A commercial tamale machine forms tamales by depositing masa and meat into the corn husk in a single motion, replacing hand-rolling at scale. Restaurants, caterers, supermarkets, food trucks, and tamale producers use them to produce hundreds to thousands of tamales per shift. The same equipment is also called a commercial tamale maker, tamale making machine, tamale maker machine, or tamalera.

The right commercial tamale machine depends on three things: daily production volume, tamale diameter, and level of automation. Manual machines produce 48 to 50 tamales per 5 to 8 minute cycle with a hand crank. Fully electric floor models produce up to 480 tamales per hour at 1.25 inch diameter. Automatic systems with cutting tables produce up to 200 dozen tamales per hour for commissary-scale operations. Catalog machines accept different cylinder sizes to form tamales from 1 to 2 inch diameter.

This collection includes manual and fully electric tamale machines, a stainless steel conveyor with tamale cutter, and a tamale and barbacoa steam cooker. Common configurations, buying guidance, and frequent buyer questions follow below.

Common Types and Configurations

  • Manual tamale machine: La Tamalera floor model with hand crank. Produces 48 to 50 tamales per 5 to 8 minute cycle. Five diameter sizes from 1 inch to 2 inch. Made in the USA. Suited to small restaurants, caterers, and food trucks.
  • Fully electric tamale machine: Free-standing floor model with single-operator electric cycle. Produces 480 tamales per hour at 1.25 inch diameter. Three diameter sizes. 110V single phase. Made in the USA.
  • Automatic electric tamale machine with table and cutter: Floor system producing 200 dozen tamales per hour, equal to 2,400 per hour. 240V single phase. Single-operator. Four extruder variations from 1 inch masa to 1⅜ inch masa.
  • Stainless steel conveyor with tamale cutter: Four-foot conveyor on heavy-duty casters. Pairs with the electric tamale machine for in-line cutting and increased automation.
  • Tamale and barbacoa steam cooker: Electric steam cooker with 100 dozen tamale capacity. Steams tamales and slow-cooks barbacoa from the same unit for full Hispanic menu production.
  • Convertible to churro maker: The manual machine and the automatic machine both accept attachments for churro production. The manual also converts to a meat stuffer for sausage.

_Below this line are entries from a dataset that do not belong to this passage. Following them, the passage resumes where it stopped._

/-- Settles O2: `decode` answers well-formed rows only, and `encode` inverts it on the canonical keys. -/
theorem everyKeySelectsOneWellFormedRow : Obligations.EveryKeySelectsOneWellFormedRow :=
  fun key => ⟨decode_wellFormed key, encode_decode⟩

/-! ## Raw words -/

section RawWords
variable {f : Format} {w : Nat} (k : BitVec 3) (lines : PollLevels)

theorem decodeWord_of_width_le (h : 2 ^ f.width ≤ w) : decodeWord f k lines w = .error (.bitsAboveWidth f) := by
  unfold decodeWord keyOfWord
  rw [if_pos h]

theorem decodeWord_ps (h : w < 2 ^ Format.ps.width) : decodeWord .ps k lines w = .error .pseudoEvent := by
  unfold decodeWord keyOfWord
  rw [if_neg (Nat.not_le.mpr h)]

/-- Every format but `PS` has a key for each word of its width (R60). -/
theorem exists_keyOfWord_eq_ok (h : w < 2 ^ f.width) (hf : f ≠ .ps) : ∃ key, keyOfWord f k lines w = .ok key := by
  unfold keyOfWord
  rw [if_neg (Nat.not_le.mpr h)]
  cases f with
  | ps => exact absurd rfl hf
  | qe | qp | rd | tx | xf | rx | fr | ev => exact ⟨_, rfl⟩

theorem decodeWord_of_key {key : Key} (h : keyOfWord f k lines w = .ok key) :
    decodeWord f k lines w = .ok (decode key) := by
  unfold decodeWord
  rw [h]

end RawWords

/-- Settles O4: within its width a word of every format but `PS` is a key, and a key decodes. -/
theorem rawWordsAreKeysWithinTheirWidth : Obligations.RawWordsAreKeysWithinTheirWidth := by
  intro f k lines w
  refine ⟨decodeWord_of_width_le k lines, fun hw hf => ?_, ?_⟩
  · obtain ⟨key, hkey⟩ := exists_keyOfWord_eq_ok k lines hw hf
    exact ⟨decode key, decodeWord_of_key k lines hkey, decode_wellFormed key⟩
  · rintro hw rfl
    exact decodeWord_ps k lines hw

/-- Settles O5: the two branches of R69. -/
theorem byteCountSelectsTheReceiveOperation : Obligations.ByteCountSelectsTheReceiveOperation :=
  fun _ => ⟨fun h => if_pos h, fun h => if_neg h⟩

end Sys2Proof
end

section
/-! PROOF. A step runs the row its event decodes to, and every canonical key has an event that gives it to decode
(R60, log 18). -/

namespace Sys2Proof.Machine

/-- Settles O6: an event that is no pass stands for itself, and its key is what `fetch` gives to decode. -/
theorem stepRunsTheDecodedRow : Obligations.StepRunsTheDecodedRow := by
  intro s e rest key he hs hk
  have hf : fetch s = (keyOf s e, s.withScript rest) := fetch_event hs (expandEvent_of_ne_ps he)
  exact step_of_fetch_some (hk ▸ hf)

/-- The event whose key a key is: its fields without those that are state (R62, R69, R70). -/
def keyEvent : Key → Event
  | .qe ab => .qe ab
  | .qp k lab => .qp k (lab.extractLsb' 0 2)
  | .rd k => .rd k
  | .tx f => .tx f
  | .xf o => .xf o
  | .rx _ => .rx
  | .fr _ => .fr
  | .ev t lines => .ev t lines

theorem keyEvent_ne_ps (key : Key) (w : BitVec 10) : keyEvent key ≠ .ps w := by
  cases key <;> exact Event.noConfusion

theorem placeKey_script (key : Key) (s : State) : (placeKey key s).script = keyEvent key :: s.script := by
  cases key with
  | qp k lab => unfold placeKey; dsimp only; split <;> rfl
  | qe | rd | tx | xf | rx | fr | ev => rfl

/-- The three levels of a poll key, with `l` apart (R60). -/
theorem packLAB_split : ∀ lab : BitVec 3, packLAB (lab.getLsbD 2) (lab.extractLsb' 0 2) = lab := by decide

/-- Placing a poll key puts its `l` where the decoder reads it, if there is such a level (R62). -/
theorem keyLevel_placeKey_qp {k lab : BitVec 3} (h : (Key.qp k lab).canonical = true) (s : State) :
    keyLevel k (placeKey (.qp k lab) s) = lab.getLsbD 2 := by
  cases hk : PollChan.ofSel k with
  | some c => simp [keyLevel, placeKey, hk]
  | none => simpa [keyLevel, Key.canonical, hk] using h

/-- Placing an `FR` key makes its frame the one received (R70). -/
theorem rxFrame_placeKey_fr (f : BitVec 24) (s : State) :
    ∃ t, rxFrame (placeKey (.fr f) s) = some (frameByte0 f, frameByte1 f, frameByte2 f, t) :=
  ⟨_, rxFrame_eq_some.mpr ⟨rfl, rfl, rfl⟩⟩

/-- In the state in which a key is placed, its event gives that key. -/
theorem keyOf_placeKey {key : Key} (h : key.canonical = true) (s : State) :
    keyOf (placeKey key s) (keyEvent key) = some key := by
  cases key with
  | qp k lab =>
    show some (Key.qp k (packLAB (keyLevel k (placeKey (.qp k lab) s)) (lab.extractLsb' 0 2))) = some (.qp k lab)
    rw [keyLevel_placeKey_qp h, packLAB_split]
  | fr f =>
    obtain ⟨t, ht⟩ := rxFrame_placeKey_fr f s
    simp only [keyOf, keyEvent, ht, packFrame_bytes]
  | qe | rd | tx | xf | rx | ev => rfl

/-- Settles O8: the placed event comes next and gives the key. -/
theorem everyKeyCanBePlacedAndRun : Obligations.EveryKeyCanBePlacedAndRun := fun key s h =>
  stepRunsTheDecodedRow _ _ _ key (keyEvent_ne_ps key) (placeKey_script key s) (keyOf_placeKey h s)

end Sys2Proof.Machine
end

section
/-! PROOF. The tables of the quadrature decoder: what each pattern selects and does (R63 to R66, R73). -/

namespace Sys2Proof.Machine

What to Look at Before You Buy

  • Daily tamale production: Match throughput to your peak shift. Manual cycle produces 360 to 600 tamales per hour. Fully electric produces up to 480 per hour. Automatic with table and cutter produces 2,400 per hour.
  • Tamale diameter: Choose the cylinder or extruder size that matches your tamale recipe. Manual machine offers five sizes from 1 inch to 2 inch. Electric offers three sizes. Automatic offers four extruder variations.
  • Manual vs electric vs automatic: Manual costs less and needs no electrical service. Electric reduces operator effort at 110V. Automatic at 240V is the commissary-scale option for tamale wholesalers.
  • Meat preparation: El Toro machines do not require ground meat. The meat is cooked, refrigerated overnight to congeal fat, then chopped or pulled. Time savings on prep matter at commercial volumes.
  • Multi-product versatility: The manual machine and the automatic system both adapt to make churros. The manual also converts to a meat stuffer for sausage. One machine can serve multiple product lines.
  • Footprint: The manual is 41 inches tall on an 18 by 12 inch base. The electric is a free-standing floor model. The automatic combined system is 100 inches long. Confirm fit before ordering.

Frequently Asked Questions

What is a commercial tamale machine?

A commercial tamale machine automates the forming of tamales. It deposits masa and meat into a corn husk in a single mechanical cycle, replacing hand-rolling. Hand-rolling is the slowest step in tamale production. Commercial tamale machines are used by restaurants, caterers, supermarkets, food trucks, and tamale wholesalers to produce hundreds to thousands of tamales per shift.

Does the meat need to be ground for a tamale machine?

The El Toro tamale machines do not require ground meat. The meat is cooked as you normally would, refrigerated overnight so the fat congeals, then chopped or pulled apart before loading into the meat cylinder. The machine accepts chopped or pulled meat directly. This saves the grinding step in tamale prep.

How many tamales can a commercial tamale machine make per hour?

Catalog units range from around 360 tamales per hour to 2,400 tamales per hour. The manual tamale machine produces 48 to 50 tamales per 5 to 8 minute cycle. That equals about 360 to 600 tamales per hour with two operators. The fully electric machine produces 480 tamales per hour at 1.25 inch diameter, with a single operator. The automatic electric machine with table and cutter produces 200 dozen tamales per hour, equal to 2,400 per hour. Larger tamale diameters reduce per-hour count.